◆ Task directions
Below are the records. Retype exactly the lines between the lines holding "match ringTake b.saddr s with" and "let d := if b.ds = 3 then 32 else 64", inclusive.

"""

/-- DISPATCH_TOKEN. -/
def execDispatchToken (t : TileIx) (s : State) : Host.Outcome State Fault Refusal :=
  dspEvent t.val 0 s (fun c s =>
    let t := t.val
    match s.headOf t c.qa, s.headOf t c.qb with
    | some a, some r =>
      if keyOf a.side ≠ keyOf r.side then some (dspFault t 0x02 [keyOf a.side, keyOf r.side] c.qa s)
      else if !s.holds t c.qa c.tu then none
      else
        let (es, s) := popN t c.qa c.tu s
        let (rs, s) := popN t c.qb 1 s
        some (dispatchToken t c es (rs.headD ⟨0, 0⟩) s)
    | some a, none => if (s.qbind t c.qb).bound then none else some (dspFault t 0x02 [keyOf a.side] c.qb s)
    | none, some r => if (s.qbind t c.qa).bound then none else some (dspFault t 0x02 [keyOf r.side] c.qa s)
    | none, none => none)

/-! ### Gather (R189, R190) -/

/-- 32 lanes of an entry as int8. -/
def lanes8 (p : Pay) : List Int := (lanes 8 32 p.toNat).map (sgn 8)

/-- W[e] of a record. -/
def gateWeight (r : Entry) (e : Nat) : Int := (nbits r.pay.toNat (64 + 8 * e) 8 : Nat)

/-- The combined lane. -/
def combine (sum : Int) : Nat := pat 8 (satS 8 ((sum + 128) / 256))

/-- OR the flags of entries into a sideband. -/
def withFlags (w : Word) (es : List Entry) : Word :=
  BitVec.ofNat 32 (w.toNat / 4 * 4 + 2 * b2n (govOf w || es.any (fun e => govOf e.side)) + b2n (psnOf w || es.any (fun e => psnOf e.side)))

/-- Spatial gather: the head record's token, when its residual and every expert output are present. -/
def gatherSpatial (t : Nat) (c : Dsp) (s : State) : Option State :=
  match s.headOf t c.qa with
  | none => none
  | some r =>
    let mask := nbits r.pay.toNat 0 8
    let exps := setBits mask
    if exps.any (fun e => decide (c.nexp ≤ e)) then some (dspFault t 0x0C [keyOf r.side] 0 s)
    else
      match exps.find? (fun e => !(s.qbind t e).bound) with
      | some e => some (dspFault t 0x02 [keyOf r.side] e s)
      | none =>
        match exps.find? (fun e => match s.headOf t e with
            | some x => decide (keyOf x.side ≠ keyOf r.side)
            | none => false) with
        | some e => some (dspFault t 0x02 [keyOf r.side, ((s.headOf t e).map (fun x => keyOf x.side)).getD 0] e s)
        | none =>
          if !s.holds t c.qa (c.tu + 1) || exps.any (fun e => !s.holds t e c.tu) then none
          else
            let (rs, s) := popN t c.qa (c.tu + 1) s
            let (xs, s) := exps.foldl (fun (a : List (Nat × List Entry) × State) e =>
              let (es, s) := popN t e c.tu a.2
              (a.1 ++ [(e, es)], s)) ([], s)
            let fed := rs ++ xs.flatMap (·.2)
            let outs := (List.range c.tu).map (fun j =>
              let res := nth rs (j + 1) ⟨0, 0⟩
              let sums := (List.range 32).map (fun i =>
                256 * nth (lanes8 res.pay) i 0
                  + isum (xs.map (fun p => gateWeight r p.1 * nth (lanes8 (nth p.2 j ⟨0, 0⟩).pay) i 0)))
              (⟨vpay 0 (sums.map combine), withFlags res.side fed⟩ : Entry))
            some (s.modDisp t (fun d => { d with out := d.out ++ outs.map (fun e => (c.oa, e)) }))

"""
"""

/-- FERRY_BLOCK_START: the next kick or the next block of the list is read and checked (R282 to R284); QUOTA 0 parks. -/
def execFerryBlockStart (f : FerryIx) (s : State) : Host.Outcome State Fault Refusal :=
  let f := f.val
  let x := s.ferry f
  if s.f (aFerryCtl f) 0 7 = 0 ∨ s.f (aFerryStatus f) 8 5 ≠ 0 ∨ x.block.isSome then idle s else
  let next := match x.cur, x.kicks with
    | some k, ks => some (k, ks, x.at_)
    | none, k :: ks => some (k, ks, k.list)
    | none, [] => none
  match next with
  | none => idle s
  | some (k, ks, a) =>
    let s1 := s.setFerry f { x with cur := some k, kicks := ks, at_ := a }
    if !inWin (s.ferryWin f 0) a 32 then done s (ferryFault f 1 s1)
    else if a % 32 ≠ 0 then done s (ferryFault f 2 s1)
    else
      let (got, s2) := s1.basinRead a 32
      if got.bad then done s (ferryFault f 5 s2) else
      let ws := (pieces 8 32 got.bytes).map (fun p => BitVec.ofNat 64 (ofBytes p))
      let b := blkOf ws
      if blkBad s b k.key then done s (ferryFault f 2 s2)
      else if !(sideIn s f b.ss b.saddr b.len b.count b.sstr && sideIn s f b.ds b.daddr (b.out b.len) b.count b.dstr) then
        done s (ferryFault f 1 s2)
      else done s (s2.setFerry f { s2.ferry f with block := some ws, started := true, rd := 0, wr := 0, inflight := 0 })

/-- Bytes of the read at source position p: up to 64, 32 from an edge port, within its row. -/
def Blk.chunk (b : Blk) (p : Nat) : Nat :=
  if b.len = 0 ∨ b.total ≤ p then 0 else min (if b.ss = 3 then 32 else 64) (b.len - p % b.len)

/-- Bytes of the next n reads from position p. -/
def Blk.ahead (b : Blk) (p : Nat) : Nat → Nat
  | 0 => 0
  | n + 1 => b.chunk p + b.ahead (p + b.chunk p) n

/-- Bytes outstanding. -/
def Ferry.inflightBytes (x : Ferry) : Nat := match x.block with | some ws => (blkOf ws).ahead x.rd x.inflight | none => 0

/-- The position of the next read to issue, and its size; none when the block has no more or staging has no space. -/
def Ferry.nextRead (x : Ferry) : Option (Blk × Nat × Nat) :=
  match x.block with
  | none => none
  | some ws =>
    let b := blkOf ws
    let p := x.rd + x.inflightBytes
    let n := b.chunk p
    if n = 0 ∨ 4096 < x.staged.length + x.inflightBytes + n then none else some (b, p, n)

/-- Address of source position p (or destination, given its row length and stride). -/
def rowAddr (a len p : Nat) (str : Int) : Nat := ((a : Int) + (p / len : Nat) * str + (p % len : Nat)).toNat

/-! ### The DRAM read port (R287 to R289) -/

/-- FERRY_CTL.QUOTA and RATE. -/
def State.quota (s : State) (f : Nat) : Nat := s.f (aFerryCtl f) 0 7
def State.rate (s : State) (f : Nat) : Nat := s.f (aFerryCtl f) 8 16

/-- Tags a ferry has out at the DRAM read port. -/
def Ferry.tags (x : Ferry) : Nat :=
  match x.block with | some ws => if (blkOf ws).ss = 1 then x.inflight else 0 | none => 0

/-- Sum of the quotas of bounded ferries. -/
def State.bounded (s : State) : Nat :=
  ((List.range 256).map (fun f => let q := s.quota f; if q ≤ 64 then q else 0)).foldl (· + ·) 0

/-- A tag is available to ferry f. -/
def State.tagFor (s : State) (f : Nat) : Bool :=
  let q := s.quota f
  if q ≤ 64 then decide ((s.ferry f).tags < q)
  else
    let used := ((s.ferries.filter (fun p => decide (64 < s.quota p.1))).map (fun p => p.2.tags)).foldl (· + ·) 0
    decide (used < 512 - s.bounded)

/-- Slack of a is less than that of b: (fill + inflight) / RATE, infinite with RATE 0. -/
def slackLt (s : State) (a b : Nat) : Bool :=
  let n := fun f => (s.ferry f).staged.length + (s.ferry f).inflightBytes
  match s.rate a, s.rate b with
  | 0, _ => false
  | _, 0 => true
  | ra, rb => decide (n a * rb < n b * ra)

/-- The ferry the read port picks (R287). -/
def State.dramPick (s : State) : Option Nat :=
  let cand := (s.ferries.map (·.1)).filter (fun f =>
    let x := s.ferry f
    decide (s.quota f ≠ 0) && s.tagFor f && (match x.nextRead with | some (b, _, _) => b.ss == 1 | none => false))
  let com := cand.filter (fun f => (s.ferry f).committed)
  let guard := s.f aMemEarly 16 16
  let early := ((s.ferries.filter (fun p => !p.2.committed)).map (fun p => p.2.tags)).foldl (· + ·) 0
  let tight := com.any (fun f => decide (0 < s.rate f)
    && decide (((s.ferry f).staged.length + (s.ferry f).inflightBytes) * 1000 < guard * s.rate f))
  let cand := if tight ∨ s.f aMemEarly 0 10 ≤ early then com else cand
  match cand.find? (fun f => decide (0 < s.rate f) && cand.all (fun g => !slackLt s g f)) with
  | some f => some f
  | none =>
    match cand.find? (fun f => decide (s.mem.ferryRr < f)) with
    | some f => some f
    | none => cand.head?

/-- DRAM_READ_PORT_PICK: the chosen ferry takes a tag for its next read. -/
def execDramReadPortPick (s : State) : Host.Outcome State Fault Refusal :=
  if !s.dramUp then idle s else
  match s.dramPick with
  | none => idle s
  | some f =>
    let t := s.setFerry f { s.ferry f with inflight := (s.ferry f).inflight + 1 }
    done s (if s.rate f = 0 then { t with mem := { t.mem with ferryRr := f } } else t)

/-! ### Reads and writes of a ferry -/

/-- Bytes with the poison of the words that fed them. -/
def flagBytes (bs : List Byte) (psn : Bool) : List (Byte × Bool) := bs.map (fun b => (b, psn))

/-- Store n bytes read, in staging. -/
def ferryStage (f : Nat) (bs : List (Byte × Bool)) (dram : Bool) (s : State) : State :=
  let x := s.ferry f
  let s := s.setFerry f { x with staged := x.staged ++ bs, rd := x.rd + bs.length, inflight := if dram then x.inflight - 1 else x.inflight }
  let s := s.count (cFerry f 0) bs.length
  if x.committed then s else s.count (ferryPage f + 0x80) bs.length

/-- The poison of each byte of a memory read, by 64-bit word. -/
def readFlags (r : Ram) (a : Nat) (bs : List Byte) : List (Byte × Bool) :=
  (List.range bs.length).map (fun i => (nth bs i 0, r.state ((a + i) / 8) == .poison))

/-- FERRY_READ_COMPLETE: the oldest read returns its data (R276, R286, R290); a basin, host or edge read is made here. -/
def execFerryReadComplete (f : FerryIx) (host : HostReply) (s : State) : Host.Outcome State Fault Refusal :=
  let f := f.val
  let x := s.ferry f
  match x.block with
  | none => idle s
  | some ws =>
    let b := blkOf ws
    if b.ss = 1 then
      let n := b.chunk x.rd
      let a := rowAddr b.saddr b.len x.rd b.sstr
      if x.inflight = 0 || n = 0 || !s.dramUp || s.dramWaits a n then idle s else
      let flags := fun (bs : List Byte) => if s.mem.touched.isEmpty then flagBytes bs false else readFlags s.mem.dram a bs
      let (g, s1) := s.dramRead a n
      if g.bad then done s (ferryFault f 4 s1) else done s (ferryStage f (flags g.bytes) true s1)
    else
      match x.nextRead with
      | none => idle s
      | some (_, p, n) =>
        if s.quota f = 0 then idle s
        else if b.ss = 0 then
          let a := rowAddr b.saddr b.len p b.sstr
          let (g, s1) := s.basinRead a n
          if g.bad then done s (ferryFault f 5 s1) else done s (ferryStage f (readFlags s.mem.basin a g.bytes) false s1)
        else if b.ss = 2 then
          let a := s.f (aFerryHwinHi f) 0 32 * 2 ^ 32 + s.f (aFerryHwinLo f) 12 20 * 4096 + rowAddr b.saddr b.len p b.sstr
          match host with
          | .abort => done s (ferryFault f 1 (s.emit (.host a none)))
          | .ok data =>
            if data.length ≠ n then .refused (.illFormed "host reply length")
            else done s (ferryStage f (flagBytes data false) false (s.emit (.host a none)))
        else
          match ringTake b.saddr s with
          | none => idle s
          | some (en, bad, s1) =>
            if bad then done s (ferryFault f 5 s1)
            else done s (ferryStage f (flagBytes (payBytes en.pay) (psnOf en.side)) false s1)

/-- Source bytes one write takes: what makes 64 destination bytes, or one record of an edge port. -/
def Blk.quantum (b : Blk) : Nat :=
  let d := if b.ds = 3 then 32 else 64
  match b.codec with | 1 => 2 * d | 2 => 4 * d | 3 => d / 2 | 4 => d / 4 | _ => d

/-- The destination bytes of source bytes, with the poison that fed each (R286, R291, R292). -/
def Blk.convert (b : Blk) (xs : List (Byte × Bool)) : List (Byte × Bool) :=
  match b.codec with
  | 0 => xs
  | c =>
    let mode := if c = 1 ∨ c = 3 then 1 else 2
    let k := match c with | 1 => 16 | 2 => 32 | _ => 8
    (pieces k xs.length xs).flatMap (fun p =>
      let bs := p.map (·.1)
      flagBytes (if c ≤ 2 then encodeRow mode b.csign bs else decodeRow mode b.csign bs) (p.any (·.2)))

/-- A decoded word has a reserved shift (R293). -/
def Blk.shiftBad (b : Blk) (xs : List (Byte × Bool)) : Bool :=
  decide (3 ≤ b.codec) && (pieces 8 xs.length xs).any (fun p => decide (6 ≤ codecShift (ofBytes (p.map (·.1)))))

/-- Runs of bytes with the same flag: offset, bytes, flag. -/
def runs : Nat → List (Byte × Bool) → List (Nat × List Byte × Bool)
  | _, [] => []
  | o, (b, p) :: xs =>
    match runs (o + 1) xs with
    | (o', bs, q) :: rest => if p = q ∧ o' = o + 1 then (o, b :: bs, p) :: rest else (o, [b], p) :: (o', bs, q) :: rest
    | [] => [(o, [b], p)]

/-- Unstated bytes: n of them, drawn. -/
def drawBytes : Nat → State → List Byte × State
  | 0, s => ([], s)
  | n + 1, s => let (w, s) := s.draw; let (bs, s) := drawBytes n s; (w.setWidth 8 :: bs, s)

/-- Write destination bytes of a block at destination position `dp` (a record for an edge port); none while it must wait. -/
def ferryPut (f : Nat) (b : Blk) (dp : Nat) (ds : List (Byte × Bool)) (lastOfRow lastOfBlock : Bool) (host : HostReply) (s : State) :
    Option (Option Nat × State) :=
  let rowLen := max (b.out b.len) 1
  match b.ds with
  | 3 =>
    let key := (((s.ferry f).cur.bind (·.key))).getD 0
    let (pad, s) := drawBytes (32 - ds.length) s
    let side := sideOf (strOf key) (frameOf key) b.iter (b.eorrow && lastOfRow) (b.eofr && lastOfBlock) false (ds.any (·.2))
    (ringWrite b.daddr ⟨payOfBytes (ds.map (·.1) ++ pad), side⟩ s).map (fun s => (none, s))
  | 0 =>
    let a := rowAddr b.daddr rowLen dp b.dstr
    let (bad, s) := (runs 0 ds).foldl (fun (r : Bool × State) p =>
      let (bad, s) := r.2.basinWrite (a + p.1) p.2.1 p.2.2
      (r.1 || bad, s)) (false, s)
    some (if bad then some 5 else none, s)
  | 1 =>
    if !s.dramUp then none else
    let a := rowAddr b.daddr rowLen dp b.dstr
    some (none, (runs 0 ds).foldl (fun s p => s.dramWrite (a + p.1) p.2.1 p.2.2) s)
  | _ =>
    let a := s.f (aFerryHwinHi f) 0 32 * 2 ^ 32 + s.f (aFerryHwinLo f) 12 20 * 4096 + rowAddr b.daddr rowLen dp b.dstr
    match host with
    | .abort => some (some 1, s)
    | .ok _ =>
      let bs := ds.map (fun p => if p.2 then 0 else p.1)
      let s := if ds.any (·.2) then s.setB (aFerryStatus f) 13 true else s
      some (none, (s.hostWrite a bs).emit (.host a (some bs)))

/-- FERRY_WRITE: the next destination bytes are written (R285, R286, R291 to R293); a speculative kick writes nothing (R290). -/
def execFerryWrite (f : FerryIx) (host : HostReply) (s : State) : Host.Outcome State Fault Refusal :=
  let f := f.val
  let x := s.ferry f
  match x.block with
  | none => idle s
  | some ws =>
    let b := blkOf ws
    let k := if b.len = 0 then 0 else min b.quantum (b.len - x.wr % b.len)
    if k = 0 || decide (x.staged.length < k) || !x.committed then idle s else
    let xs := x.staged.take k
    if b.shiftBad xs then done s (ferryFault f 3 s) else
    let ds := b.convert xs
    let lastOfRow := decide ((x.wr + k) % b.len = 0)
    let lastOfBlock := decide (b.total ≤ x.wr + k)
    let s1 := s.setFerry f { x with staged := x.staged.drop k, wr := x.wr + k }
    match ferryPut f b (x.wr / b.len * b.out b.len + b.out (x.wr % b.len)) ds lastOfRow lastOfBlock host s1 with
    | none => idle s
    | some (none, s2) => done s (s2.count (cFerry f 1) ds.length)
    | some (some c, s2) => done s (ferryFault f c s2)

"""

◆ Written solution
          match ringTake b.saddr s with
          | none => idle s
          | some (en, bad, s1) =>
            if bad then done s (ferryFault f 5 s1)
            else done s (ferryStage f (flagBytes (payBytes en.pay) (psnOf en.side)) false s1)

/-- Source bytes one write takes: what makes 64 destination bytes, or one record of an edge port. -/
def Blk.quantum (b : Blk) : Nat :=
  let d := if b.ds = 3 then 32 else 64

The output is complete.